I heard Denise Lee Yohn on Mitch Joel’s Six Pixels of Separation podcast last month. She was promoting her new book, What Great Brands Do and it piqued my interest.
 
Denise’s marketing book unravels seven principles that demonstrate what the great brands do…
 
They start inside
Avoid selling products
Ignore trends
Don’t chase customers
Sweat the small stuff
Commit and stay committed
Never had to “give back”
 
This  book provides both strategic and tactical ideas on how to build a great brand. 

If it were just theory, it would weaken the concepts. But Denise takes her idea of operationalizing marketing and provides tools to help make it core to the culture of a company.
 
Operationalizing marketing is a vital and important phrase in the book. It means that a company lives the brand in every part of a company. It is an idea not embraced by many companies where they think brands are solely the function of the marketing department. Nothing could be further from the truth. Marketing may be charged with communicating brand messages, but a company has to live its brand in everything it does. That includes logistics, quality, customer service, sales, operations, finance and on and on. 
 
What I enjoyed in this book is that it is so counter intuitive. 
 
It takes the obvious and flips it on its head, not to be provocative but to help make clear how brands can be frameworks and guideposts for companies. Yohn cites specific and clear examples of successes and failures throughout the book to illustrate her ideas. 
 
Goodbye Kodak Moment 
I love her explanation of what really went wrong at Kodak, a company that mattered a lot to me in my formative years. They were first to get digital. They had the technology. They recognized the threat to their film business. 
 
They just didn’t fully embrace how digital needed to be operationalized as part of the new Kodak brand culture. They never snapped into it changing the mindset of the company from an analog (film) business to a company based on the new world of digital photography. 
 
Companies like Amazon exemplify this notion of operationalizing a brand throughout the company. Their anthem is to be the most customer centric company in the world. Every decision, every day by every employee passes through this filter.
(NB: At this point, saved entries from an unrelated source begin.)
/-- A read of `MODULE_TIME` reads one of its halves. -/
theorem readElem_moduleTime (via : Via) (e : Nat) (s : State) :
    readElem via O.MODULE_TIME e s = ((readTime96 via O.MODULE_TIME e (time96Lo s.mtime) (time96Hi s.mtime) s).1, .ok,
      (readTime96 via O.MODULE_TIME e (time96Lo s.mtime) (time96Hi s.mtime) s).2) := by
  unfold readElem readAct
  rw [if_neg (by decide), if_neg (by decide), if_neg (by decide), if_pos rfl]

/-! ## The relay (R366) -/

theorem copyEl_zero_div (c : Nat) : copyEl c 0 / 1024 = c := by
  simp [copyEl]

theorem copyEl_lt (f : Fin 1024) : copyEl f 0 < 2 ^ 28 := by
  have := f.isLt
  simp only [copyEl]
  omega

/-- An object found under a number is one of the catalogue and has that number among its own. -/
theorem findObj_some {obj : Nat} {o : ObjInfo} (h : findObj obj = some o) : o ∈ catalogue ∧ o.base ≤ obj ∧ obj < o.base + o.objects := by
  refine ⟨List.mem_of_find?_eq_some h, ?_⟩
  simpa using List.find?_some h

/-- No object of the catalogue has more elements than a reference can name (Table 10.2). -/
theorem catalogue_count_le : ∀ o ∈ catalogue, o.count ≤ 2 ^ 28 := by decide +kernel

/-- The element that a reference resolves to is one a reference can name. -/
theorem resolveRef_lt {obj e i : Nat} {o : ObjInfo} (h : resolveRef obj e = some (o, i)) : i < 2 ^ 28 := by
  unfold resolveRef at h
  split at h
  · cases h
  · rename_i p hp
    obtain ⟨hmem, hle, hlt⟩ := findObj_some hp
    split at h
    · rename_i hfam
      rw [ObjInfo.objects, if_pos hfam] at hlt
      split at h
      · cases h; omega
      · cases h
    · dsimp only at h
      split at h
      · cases h
        have := catalogue_count_le o hmem
        omega
      · cases h

/-- What the relay may name is not one of a caller's own copies: its checks refuse area E. -/
theorem area_of_relay_passes {f : Fin 1024} {o : ObjInfo} {i : Nat} {v : W64} {s : State} (h : Passes (.relay f) o i v s) :
    o.area ≠ 14 := by
  intro harea
  have hbad : relayBad (.relay f) o = true := by simp [relayBad, harea]
  have hright : writeRight (.relay f) o i (asked (.relay f) o s) ≠ .ok := by
    unfold writeRight
    rw [hbad, if_pos rfl]
    split <;> decide
  refine hright ?_
  have hcheck := h.2
  unfold writeCheck at hcheck
  split at hcheck
  · assumption
  · exact hcheck

/-- The reference after an access with `OK` has moved on by `RELAY_STEP`, modulo 2^28. -/
theorem relayAdvance_ref (c : Nat) (s : State) :
    fld ((relayAdvance c s).el O.RELAY_REF (copyEl c 0)) 27 0
      = (fld (s.el O.RELAY_REF (copyEl c 0)) 27 0 + s.elN O.RELAY_STEP (copyEl c 0)) % 2 ^ 28 := by
  rw [relayAdvance, State.setEl_el, fld_setFld_self _ (by decide) (Nat.mod_lt _ (by decide))]

theorem relayAdvance_sameElems (c : Nat) (s : State) : sameElems [(O.RELAY_REF, copyEl c 0)] s (relayAdvance c s) :=
  (sameElems.refl _ _).setEl _ List.mem_cons_self

@[simp] theorem relayAdvance_out (c : Nat) (s : State) : (relayAdvance c s).out = s.out := by simp [relayAdvance]

/-- A write of `RELAY_DATA` whose reference names area 0 or area E is refused. -/
theorem relayWriteAct_unrelayable {f : Fin 1024} {v : W64} {s : State} (h : relayable (s.el O.RELAY_REF (copyEl f 0)) = false) :
    relayWriteAct (.wctl f) (copyEl f 0) v s = (s, .invalid) := by
  unfold relayWriteAct
  simp only [copyEl_zero_div, h]
  rfl

/-- The relayed write of an object without a rule of its own, with what follows it. -/
def relayed (f : Fin 1024) (o : ObjInfo) (i : Nat) (v : W64) (s : State) : State :=
  relayAdvance f (((asked (.relay f) o s).put o i v).bump o i)

theorem relayWriteAct_accepts {f : Fin 1024} {o : ObjInfo} {i : Nat} {v r : W64} {s : State} (hr : r = s.el O.RELAY_REF (copyEl f 0))
    (hrel : relayable r = true) (hres : resolveRef (fld r 63 48) (fld r 27 0) = some (o, i))
    (hrule : ruleOf (.relay f) o i v = setAct o i v) (hp : Passes (.relay f) o i v s) :
    relayWriteAct (.wctl f) (copyEl f 0) v s = (relayed f o i v s, .ok) := by
  subst hr
  have hd : dictWrite (.relay f) (takeCas (.relay f) o s).1 o i v (setAct o i v) (takeCas (.relay f) o s).2 =
      (((asked (.relay f) o s).put o i v).bump o i, .ok) := by
    have hcheck := hp.2
    unfold asked at hcheck
    unfold dictWrite
    rw [hcheck]
    rfl
  unfold relayWriteAct
  simp only [copyEl_zero_div, hrel, hres, relayVia, hrule, hd]
  rfl

/-- What a relayed write changes and leaves. -/
theorem relayed_spec {f : Fin 1024} {o : ObjInfo} {i : Nat} {v r : W64} {s : State} (hr : r = s.el O.RELAY_REF (copyEl f 0))
    (hi : i < 2 ^ 28) (harea : o.area ≠ 14) :
    (relayed f o i v s).el o i = v ∧
    fld ((relayed f o i v s).el O.RELAY_REF (copyEl f 0)) 27 0 = (fld r 27 0 + s.elN O.RELAY_STEP (copyEl f 0)) % 2 ^ 28 ∧
    sameElems [(o, i), (O.RELAY_REF, copyEl f 0), (O.CAS_EXPECT, copyEl f 0)] s (relayed f o i v s) ∧
    (relayed f o i v s).out = s.out := by
  have hkey : ∀ p : ObjInfo, p.area = 14 → p.key (copyEl f 0) ≠ o.key i := fun p hp =>
    ObjInfo.key_ne (fun hb => harea (by rw [← hp, ObjInfo.area, ObjInfo.area, hb])) (copyEl_lt f) hi
  have hput : ∀ p : ObjInfo, p.area = 14 → p.base ≠ O.CAS_EXPECT.base →
      (((asked (.relay f) o s).put o i v).bump o i).el p (copyEl f 0) = s.el p (copyEl f 0) := fun p hp hc => by
    rw [State.bump_el, State.put_el_ne _ _ _ _ _ _ (hkey p hp)]
    exact asked_sameElems o s rfl p _ (by simpa using ObjInfo.key_ne hc (copyEl_lt f) (copyEl_lt f))
  refine ⟨?_, ?_, ?_, ?_⟩
  · rw [relayed, relayAdvance, State.setEl_el_ne _ _ _ _ _ _ (hkey O.RELAY_REF rfl).symm, State.bump_el, State.put_el]
  · rw [relayed, relayAdvance_ref, State.elN, hput O.RELAY_REF rfl (by decide), hput O.RELAY_STEP rfl (by decide), hr, State.elN]
  · have hasked := (asked_sameElems (via := .relay f) o s rfl).mono
      (more := [(o, i), (O.RELAY_REF, copyEl f 0), (O.CAS_EXPECT, copyEl f 0)]) (by simp)
    have hwritten := hasked.put (o := o) (e := i) (v := v) (by simp)
    exact (hwritten.same (State.bump_frame ..).2.1).trans ((relayAdvance_sameElems f _).mono (by simp))
  · simp [relayed]
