-- ==== Sys2Proof/Machine/Regs.lean ====
section
/-! DEFINITION. The register map of BAR0 (R360): every register table of the manual as data, and the names of the fields the
model reads and writes. Fields follow the tables most significant first; reserved bits have no field and so read 0 and
ignore writes (R12).
Log: DEDUCED 180. DESIGN CHOICE 181. -/

namespace Sys2Proof.Machine

/-- The access codes of the register tables. -/
inductive Acc where
  | rw | ro | wo | w1c | rc
deriving DecidableEq, Repr

/-- The values a field takes (R10): all, those in some ranges, a queue, channel or mailbox that exists (R131 and the select
registers of Madder), a last queue not below the first (IND_TAP), an axis number that reads back as 0 when too large. -/
inductive Valid where
  | any
  | ranges (l : List (Nat × Nat))
  | queue
  | channel
  | mailbox
  | geFirst
  | axis
  | seqOffset
deriving DecidableEq, Repr

/-- When a field accepts a write: always, in CONFIGURE, in CONFIGURE and COMMISSION, while its queue pair or its DMA engine
is disabled. -/
inductive Gate where
  | always | configure | configComm | qpOff | dmaOff
deriving DecidableEq, Repr

/-- A field of a register table. -/
structure FieldDesc where
  hi : Nat
  lo : Nat
  acc : Acc
  reset : Nat
  valid : Valid
  gate : Gate
deriving DecidableEq, Repr

/-- A register, or a row of `count` registers `stride` bytes apart, at an offset within its group. A `view` shows state
that the unit holds elsewhere. `byIndex` marks PWM_GRP_CFG, whose field fb resets to the group's number. -/
structure RegDesc where
  off : Nat
  count : Nat
  stride : Nat
  view : Bool
  byIndex : Bool
  fields : List FieldDesc
deriving DecidableEq, Repr

/-- A group of registers repeated within a unit. -/
structure GroupDesc where
  base : Nat
  count : Nat
  stride : Nat
  regs : List RegDesc
deriving DecidableEq, Repr

/-- Where a unit's CFG_WARN is: bit 31 of a register, or, for chip control and the feedback unit, nowhere in the tables. -/
inductive WarnAt where
  | at (off : Nat)
  | unitOff (off : Nat)
  | groupOff (off : Nat)
  | chip
  | fb
  | none
deriving DecidableEq, Repr

/-- A unit's window in BAR0. -/
structure UnitDesc where
  base : Nat
  count : Nat
  stride : Nat
  size : Nat
  warn : WarnAt
  groups : List GroupDesc
deriving DecidableEq, Repr

/-- Registers of unit chip. -/
def chipRegs : List RegDesc :=
  [⟨0, 1, 0, true, false,
    [⟨31, 0, .ro, 0, .any, .always⟩]⟩,
   ⟨8, 1, 0, true, false,
    [⟨31, 0, .ro, 0, .any, .always⟩]⟩,
   ⟨0x100, 1, 0, false, false,
    [⟨6, 0, .rw, 0, .ranges [(0, 0x6B)], .always⟩]⟩,
   ⟨0x104, 1, 0, true, false,
    [⟨31, 0, .ro, 0, .any, .always⟩]⟩,
   ⟨0x110, 1, 0, true, false,
    [⟨31, 0, .ro, 0, .any, .always⟩]⟩,
   ⟨0x200, 1, 0, false, false,
    [⟨4, 0, .rw, 0, .ranges [(0, 0x17)], .always⟩]⟩,
   ⟨0x204, 1, 0, true, false,
    [⟨7, 0, .rw, 2, .ranges [(1, 0xFF)], .always⟩]⟩,
   ⟨0x208, 1, 0, true, false,
    [⟨31, 0, .ro, 0, .any, .always⟩]⟩,
   ⟨0x20C, 1, 0, true, false,
    [⟨31, 0, .ro, 0, .any, .always⟩]⟩,
   ⟨0x300, 1, 0, false, false,
    [⟨31, 29, .ro, 4, .any, .always⟩, ⟨28, 28, .ro, 0, .any, .always⟩, ⟨27, 27, .ro, 0, .any, .always⟩, ⟨26, 24, .ro, 0, .any, .always⟩, ⟨23, 21, .ro, 0, .any, .always⟩, ⟨20, 19, .ro, 0, .any, .always⟩, ⟨18, 18, .ro, 0, .any, .always⟩, ⟨17, 17, .ro, 0, .any, .always⟩]⟩,
   ⟨0x304, 1, 0, true, false,
    [⟨31, 0, .ro, 0, .any, .always⟩]⟩,
   ⟨0x308, 1, 0, true, false,
    [⟨31, 0, .ro, 0, .any, .always⟩]⟩,
   ⟨0x310, 2, 4, true, false,
    [⟨31, 0, .ro, 0, .any, .always⟩]⟩]

/-- Registers of unit madder. -/
def madderRegs : List RegDesc :=
  [⟨0, 1, 0, false, false,
    [⟨31, 31, .w1c, 0, .any, .always⟩, ⟨0, 0, .rw, 0, .any, .always⟩]⟩,
   ⟨4, 1, 0, false, false,
    [⟨30, 16, .ro, 0, .any, .always⟩, ⟨12, 0, .ro, 0, .any, .always⟩]⟩,
   ⟨8, 1, 0, false, false,
    [⟨31, 0, .ro, 0, .any, .always⟩]⟩,
   ⟨0x10, 1, 0, false, false,
    [⟨12, 0, .rw, 0, .queue, .always⟩]⟩,
   ⟨0x14, 1, 0, true, false,
    [⟨31, 0, .ro, 0, .any, .always⟩]⟩,
   ⟨0x18, 1, 0, true, false,
    [⟨31, 0, .ro, 0, .any, .always⟩]⟩,
   ⟨0x1C, 1, 0, true, false,
    [⟨31, 0, .rc, 0, .any, .always⟩]⟩,
   ⟨0x20, 1, 0, true, false,
    [⟨31, 0, .ro, 0, .any, .always⟩]⟩,
   ⟨0x30, 1, 0, false, false,
    [⟨5, 0, .rw, 0, .channel, .always⟩]⟩,
   ⟨0x34, 1, 0, true, false,
    [⟨10, 8, .rw, 0, .any, .always⟩]⟩,
   ⟨0x38, 2, 4, true, false,
    [⟨31, 0, .ro, 0, .any, .always⟩]⟩,
   ⟨0x40, 1, 0, true, false,
    [⟨31, 0, .ro, 0, .any, .always⟩]⟩,
   ⟨0x44, 1, 0, false, false,
    [⟨21, 16, .wo, 0, .any, .always⟩, ⟨15, 0, .wo, 0, .any, .always⟩]⟩,
   ⟨0x50, 4, 4, false, false,
    [⟨16, 0, .rw, 0x3E8, .ranges [(0x64, 0x186A0)], .configure⟩]⟩,
   ⟨0x60, 4, 4, true, false,
    [⟨31, 0, .rc, 0, .any, .always⟩]⟩,
   ⟨0x70, 1, 0, false, false,
    [⟨12, 0, .rw, 0, .mailbox, .always⟩]⟩,
   ⟨0x74, 1, 0, true, false,
    [⟨31, 0, .rc, 0, .any, .always⟩]⟩,
   ⟨0x80, 1, 0, false, false,
    [⟨31, 16, .rc, 0, .any, .always⟩, ⟨15, 0, .rc, 0, .any, .always⟩]⟩,
   ⟨0x90, 3, 4, true, false,
    [⟨31, 0, .ro, 0, .any, .always⟩]⟩,
   ⟨0xA0, 1, 0, false, false,
    [⟨4, 4, .wo, 0, .any, .always⟩, ⟨3, 3, .rw, 1, .any, .always⟩, ⟨2, 2, .rw, 0, .any, .always⟩, ⟨1, 1, .wo, 0, .any, .always⟩, ⟨0, 0, .wo, 0, .any, .always⟩]⟩,
   ⟨0xA4, 1, 0, false, false,
    [⟨31, 30, .ro, 0, .any, .always⟩, ⟨29, 29, .ro, 0, .any, .always⟩]⟩,
   ⟨0xA8, 1, 0, false, false,
    [⟨31, 0, .ro, 0, .any, .always⟩]⟩,
   ⟨0xAC, 1, 0, false, false,
    [⟨31, 0, .rw, 0, .any, .always⟩]⟩,
   ⟨0xB0, 1, 0, false, false,
    [⟨31, 0, .rw, 0, .any, .always⟩]⟩,
   ⟨0xB8, 2, 4, false, false,
    [⟨31, 0, .rw, 0, .any, .always⟩]⟩,
   ⟨0xC0, 1, 0, false, false,
    [⟨31, 0, .rw, 0, .any, .always⟩]⟩,
   ⟨0xC8, 2, 4, false, false,
    [⟨31, 0, .rw, 0, .any, .always⟩]⟩,
   ⟨0xD0, 1, 0, false, false,
    [⟨31, 0, .rw, 0, .any, .always⟩]⟩,
   ⟨0xD8, 2, 4, false, false,
    [⟨31, 0, .rw, 0, .any, .always⟩]⟩,
   ⟨0xE0, 2, 4, false, false,
    [⟨31, 0, .rw, 0, .any, .always⟩]⟩,
   ⟨0xE8, 1, 0, false, false,
    [⟨31, 0, .rw, 0, .any, .always⟩]⟩]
If it doesn’t provide this benefit to their customers, then it is off brand. This isn’t coming from a marketing department but lives and breathes in every nook and cranny of the Amazon organization.
 
A brand isn’t a logo or the colors on a package. A brand represent the real benefit derived by a company and is valued by the community they serve. Companies like Lululemon are dissected to help you understand why they behave the way they do – setting high retail prices with very fast turning inventory. They understand a core insight about their consumers that lives within the company’s brand and once again, isn’t a marketing function.
 
I read a lot of marketing and general business management books to challenge my thinking and to give me insights into why companies behave the way they do. Yohn’s book offers a clear framework for thinking about brands today and I’d highly recommend.
 
Perhaps my favorite quote from the book comes toward the end. She makes the succinct point that it doesn’t really matter what you say your brand is all about – ultimately it is what you do that matters.
 
 
 
This book delivers on its promise and I’d urge those interested in business and marketing management to buy and read this well-written book. 
 
Reading is what great brand leaders do.